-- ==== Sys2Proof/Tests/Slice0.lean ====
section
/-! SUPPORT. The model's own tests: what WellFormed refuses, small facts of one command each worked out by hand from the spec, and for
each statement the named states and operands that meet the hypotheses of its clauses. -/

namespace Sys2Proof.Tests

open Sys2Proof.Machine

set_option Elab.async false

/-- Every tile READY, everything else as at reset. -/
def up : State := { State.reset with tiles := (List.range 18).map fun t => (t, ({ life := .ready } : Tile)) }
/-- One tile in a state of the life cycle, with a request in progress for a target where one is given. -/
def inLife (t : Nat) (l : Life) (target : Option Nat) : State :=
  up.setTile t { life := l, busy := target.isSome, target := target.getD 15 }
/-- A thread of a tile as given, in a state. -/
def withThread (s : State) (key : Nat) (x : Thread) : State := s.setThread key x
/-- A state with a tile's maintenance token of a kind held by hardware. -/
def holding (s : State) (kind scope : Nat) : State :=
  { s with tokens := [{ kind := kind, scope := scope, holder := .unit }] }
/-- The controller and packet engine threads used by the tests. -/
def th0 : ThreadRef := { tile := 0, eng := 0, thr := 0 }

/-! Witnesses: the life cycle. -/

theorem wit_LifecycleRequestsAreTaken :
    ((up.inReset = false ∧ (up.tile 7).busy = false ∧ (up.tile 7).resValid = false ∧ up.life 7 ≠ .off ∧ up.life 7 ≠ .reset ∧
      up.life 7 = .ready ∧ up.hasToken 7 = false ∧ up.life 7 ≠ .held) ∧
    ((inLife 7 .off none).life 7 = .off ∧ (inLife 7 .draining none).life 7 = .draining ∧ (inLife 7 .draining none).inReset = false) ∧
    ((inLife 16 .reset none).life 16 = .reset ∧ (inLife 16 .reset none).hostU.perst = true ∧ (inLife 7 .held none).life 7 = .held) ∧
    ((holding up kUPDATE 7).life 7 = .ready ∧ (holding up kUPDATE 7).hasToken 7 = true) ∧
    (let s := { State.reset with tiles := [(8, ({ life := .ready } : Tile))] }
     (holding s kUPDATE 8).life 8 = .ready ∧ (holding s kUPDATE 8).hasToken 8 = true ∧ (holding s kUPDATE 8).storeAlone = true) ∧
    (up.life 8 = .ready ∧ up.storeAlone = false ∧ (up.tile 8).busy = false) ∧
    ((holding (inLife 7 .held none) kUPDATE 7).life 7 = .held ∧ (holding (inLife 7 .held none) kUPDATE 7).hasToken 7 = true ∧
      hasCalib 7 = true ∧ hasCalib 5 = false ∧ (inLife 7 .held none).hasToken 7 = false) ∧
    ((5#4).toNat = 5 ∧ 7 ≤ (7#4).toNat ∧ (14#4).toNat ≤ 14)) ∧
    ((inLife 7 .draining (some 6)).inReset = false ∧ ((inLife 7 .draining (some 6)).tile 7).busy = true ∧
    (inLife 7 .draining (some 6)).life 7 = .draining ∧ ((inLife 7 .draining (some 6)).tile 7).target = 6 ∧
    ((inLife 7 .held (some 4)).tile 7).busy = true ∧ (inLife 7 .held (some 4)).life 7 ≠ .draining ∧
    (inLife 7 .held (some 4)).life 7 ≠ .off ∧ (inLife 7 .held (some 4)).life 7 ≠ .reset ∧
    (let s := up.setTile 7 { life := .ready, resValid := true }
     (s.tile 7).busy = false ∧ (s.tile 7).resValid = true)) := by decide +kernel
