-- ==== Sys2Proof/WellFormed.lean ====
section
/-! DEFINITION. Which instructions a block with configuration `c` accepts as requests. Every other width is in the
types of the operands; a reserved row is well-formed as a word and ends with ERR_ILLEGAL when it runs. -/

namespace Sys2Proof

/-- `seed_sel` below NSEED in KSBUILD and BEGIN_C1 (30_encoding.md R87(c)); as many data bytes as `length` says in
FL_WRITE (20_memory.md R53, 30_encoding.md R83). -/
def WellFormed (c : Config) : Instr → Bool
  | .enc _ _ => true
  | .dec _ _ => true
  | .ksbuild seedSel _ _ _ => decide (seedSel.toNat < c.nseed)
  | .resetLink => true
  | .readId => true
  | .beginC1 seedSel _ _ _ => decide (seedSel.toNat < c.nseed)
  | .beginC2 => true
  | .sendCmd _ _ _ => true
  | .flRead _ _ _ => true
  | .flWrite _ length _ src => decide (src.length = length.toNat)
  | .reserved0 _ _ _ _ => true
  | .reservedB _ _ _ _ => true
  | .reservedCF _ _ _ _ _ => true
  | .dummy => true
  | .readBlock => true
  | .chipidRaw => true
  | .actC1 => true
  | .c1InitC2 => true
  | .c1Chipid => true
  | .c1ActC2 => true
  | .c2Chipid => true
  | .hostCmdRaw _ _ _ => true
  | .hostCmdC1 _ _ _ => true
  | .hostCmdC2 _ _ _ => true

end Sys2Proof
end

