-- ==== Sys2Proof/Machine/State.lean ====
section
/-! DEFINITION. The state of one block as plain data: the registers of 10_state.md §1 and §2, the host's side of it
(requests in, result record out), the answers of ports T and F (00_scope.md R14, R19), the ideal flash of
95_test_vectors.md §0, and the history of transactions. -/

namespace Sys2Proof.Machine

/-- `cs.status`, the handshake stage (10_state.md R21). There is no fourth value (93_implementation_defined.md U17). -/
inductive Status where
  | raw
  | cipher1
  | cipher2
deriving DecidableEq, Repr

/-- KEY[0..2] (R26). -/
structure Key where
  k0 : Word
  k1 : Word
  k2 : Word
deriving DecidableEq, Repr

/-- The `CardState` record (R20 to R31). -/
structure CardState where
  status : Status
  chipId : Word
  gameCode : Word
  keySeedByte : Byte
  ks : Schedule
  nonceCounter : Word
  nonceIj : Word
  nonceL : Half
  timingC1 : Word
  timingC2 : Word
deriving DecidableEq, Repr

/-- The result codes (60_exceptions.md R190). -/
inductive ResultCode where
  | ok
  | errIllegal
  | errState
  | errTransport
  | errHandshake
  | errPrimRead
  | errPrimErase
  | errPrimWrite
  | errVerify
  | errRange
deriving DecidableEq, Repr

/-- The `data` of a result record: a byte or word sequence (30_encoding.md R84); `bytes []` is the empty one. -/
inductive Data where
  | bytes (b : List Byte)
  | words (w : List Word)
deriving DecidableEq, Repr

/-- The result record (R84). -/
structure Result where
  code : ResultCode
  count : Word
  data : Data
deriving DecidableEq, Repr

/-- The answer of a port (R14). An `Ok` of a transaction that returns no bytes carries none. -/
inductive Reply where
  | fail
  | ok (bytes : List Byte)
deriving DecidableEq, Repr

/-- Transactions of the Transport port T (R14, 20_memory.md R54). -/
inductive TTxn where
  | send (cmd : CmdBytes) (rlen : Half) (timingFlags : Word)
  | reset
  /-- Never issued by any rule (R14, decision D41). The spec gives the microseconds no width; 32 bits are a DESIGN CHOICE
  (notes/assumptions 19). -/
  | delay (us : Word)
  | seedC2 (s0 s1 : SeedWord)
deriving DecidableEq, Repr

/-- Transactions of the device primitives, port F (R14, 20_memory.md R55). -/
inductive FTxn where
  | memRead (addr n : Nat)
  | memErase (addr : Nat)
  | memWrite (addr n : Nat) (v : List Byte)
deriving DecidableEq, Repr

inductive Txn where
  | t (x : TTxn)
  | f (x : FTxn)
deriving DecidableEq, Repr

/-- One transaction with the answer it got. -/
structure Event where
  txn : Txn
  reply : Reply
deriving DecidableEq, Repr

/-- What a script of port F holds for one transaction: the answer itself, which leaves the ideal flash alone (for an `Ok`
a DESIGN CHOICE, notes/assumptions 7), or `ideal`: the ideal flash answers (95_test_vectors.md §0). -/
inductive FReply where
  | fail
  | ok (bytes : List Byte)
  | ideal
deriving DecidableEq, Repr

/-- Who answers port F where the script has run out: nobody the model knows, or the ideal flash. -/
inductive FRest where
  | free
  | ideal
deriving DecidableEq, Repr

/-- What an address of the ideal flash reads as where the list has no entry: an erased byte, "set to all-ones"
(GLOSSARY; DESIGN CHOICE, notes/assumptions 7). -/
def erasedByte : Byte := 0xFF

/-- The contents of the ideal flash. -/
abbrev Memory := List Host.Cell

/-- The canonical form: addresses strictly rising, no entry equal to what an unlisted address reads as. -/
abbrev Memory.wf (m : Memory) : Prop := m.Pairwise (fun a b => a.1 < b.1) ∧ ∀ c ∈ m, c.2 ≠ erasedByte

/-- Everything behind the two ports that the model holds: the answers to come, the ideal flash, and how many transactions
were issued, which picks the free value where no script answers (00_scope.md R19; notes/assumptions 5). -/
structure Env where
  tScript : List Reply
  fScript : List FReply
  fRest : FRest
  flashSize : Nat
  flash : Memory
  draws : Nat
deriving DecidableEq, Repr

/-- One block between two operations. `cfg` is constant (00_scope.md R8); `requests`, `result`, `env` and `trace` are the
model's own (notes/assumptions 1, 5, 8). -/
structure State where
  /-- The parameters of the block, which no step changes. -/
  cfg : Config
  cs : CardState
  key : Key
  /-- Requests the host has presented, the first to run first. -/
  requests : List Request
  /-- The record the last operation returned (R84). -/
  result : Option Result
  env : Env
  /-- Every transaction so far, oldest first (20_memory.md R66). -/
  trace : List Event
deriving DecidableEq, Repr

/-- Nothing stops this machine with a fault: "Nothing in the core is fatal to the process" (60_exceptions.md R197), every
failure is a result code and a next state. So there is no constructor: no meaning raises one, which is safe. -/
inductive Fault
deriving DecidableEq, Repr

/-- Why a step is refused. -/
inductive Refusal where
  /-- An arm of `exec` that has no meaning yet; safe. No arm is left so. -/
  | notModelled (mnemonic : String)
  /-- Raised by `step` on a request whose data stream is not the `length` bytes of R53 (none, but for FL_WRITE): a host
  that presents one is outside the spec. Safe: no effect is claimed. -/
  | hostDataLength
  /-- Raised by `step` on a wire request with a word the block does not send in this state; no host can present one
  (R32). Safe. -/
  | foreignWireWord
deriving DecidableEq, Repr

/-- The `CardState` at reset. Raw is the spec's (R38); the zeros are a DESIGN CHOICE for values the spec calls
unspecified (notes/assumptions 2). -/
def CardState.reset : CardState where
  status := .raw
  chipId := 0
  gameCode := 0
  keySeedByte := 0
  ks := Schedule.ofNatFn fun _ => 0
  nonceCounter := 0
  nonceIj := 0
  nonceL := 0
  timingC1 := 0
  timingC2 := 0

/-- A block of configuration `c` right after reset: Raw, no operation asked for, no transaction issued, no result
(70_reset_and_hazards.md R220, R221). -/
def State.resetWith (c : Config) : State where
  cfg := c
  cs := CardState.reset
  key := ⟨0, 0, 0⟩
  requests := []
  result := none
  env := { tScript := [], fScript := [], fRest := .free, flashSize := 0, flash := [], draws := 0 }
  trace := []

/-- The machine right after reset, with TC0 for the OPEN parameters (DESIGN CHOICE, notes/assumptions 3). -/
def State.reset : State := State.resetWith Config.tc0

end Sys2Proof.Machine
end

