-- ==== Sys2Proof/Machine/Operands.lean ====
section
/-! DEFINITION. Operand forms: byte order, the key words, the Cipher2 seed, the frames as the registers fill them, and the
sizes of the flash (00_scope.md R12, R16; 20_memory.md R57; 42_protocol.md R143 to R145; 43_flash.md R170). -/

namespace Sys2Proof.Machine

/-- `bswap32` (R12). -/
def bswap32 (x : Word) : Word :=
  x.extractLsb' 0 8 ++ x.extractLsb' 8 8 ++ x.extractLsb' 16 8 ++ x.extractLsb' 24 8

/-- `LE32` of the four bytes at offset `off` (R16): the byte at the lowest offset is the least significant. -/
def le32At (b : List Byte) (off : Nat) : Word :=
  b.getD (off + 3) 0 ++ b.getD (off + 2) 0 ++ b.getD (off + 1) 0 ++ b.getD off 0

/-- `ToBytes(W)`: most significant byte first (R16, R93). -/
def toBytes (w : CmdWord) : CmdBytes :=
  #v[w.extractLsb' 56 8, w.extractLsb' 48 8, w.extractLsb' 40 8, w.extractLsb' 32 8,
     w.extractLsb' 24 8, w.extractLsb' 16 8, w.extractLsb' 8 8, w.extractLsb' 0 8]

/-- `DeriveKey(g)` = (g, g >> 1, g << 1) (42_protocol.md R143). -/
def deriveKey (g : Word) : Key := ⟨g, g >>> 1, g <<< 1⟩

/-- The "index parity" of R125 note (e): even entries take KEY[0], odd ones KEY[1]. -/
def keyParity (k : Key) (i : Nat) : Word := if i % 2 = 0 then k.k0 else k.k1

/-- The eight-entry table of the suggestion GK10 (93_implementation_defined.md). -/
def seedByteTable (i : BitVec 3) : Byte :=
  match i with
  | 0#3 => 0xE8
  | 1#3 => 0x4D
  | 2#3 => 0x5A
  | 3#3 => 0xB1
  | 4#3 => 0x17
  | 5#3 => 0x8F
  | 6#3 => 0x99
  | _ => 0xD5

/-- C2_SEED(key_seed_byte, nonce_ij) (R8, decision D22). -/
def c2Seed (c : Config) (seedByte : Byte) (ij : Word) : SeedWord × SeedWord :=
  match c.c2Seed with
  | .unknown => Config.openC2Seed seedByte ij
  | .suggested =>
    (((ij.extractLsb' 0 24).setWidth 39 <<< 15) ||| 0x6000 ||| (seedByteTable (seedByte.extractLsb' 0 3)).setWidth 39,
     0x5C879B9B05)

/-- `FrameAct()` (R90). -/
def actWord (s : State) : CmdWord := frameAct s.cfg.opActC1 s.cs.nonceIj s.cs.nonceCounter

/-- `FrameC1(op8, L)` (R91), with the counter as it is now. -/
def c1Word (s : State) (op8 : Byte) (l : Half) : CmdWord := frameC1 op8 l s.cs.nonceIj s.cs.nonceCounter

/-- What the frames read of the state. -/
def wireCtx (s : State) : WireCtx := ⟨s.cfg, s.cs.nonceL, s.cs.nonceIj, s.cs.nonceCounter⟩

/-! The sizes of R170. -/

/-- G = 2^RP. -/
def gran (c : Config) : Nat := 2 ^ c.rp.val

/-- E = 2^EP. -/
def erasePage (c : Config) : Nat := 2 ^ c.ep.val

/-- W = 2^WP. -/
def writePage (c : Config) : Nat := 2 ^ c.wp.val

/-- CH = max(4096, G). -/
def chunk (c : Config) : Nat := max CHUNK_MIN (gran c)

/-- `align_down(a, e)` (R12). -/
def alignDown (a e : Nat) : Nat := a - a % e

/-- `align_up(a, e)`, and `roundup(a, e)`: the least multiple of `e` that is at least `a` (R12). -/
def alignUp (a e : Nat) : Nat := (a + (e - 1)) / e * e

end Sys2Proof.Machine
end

-------------------------

WORK TO BE COMPLETED
Print only the lines that run from the start of the listing to the line bearing "open Sys2Proof.Machine"; please keep the first line and that last one, exactly as they appear.

ANSWER SECTION
-- ==== Sys2Proof/Tests/Slice0.lean ====
section
/-! SUPPORT. The model's own tests: what WellFormed refuses, small facts of one command each worked out by hand from the spec, and for
each statement the named states and operands that meet the hypotheses of its clauses. -/

namespace Sys2Proof.Tests

open Sys2Proof.Machine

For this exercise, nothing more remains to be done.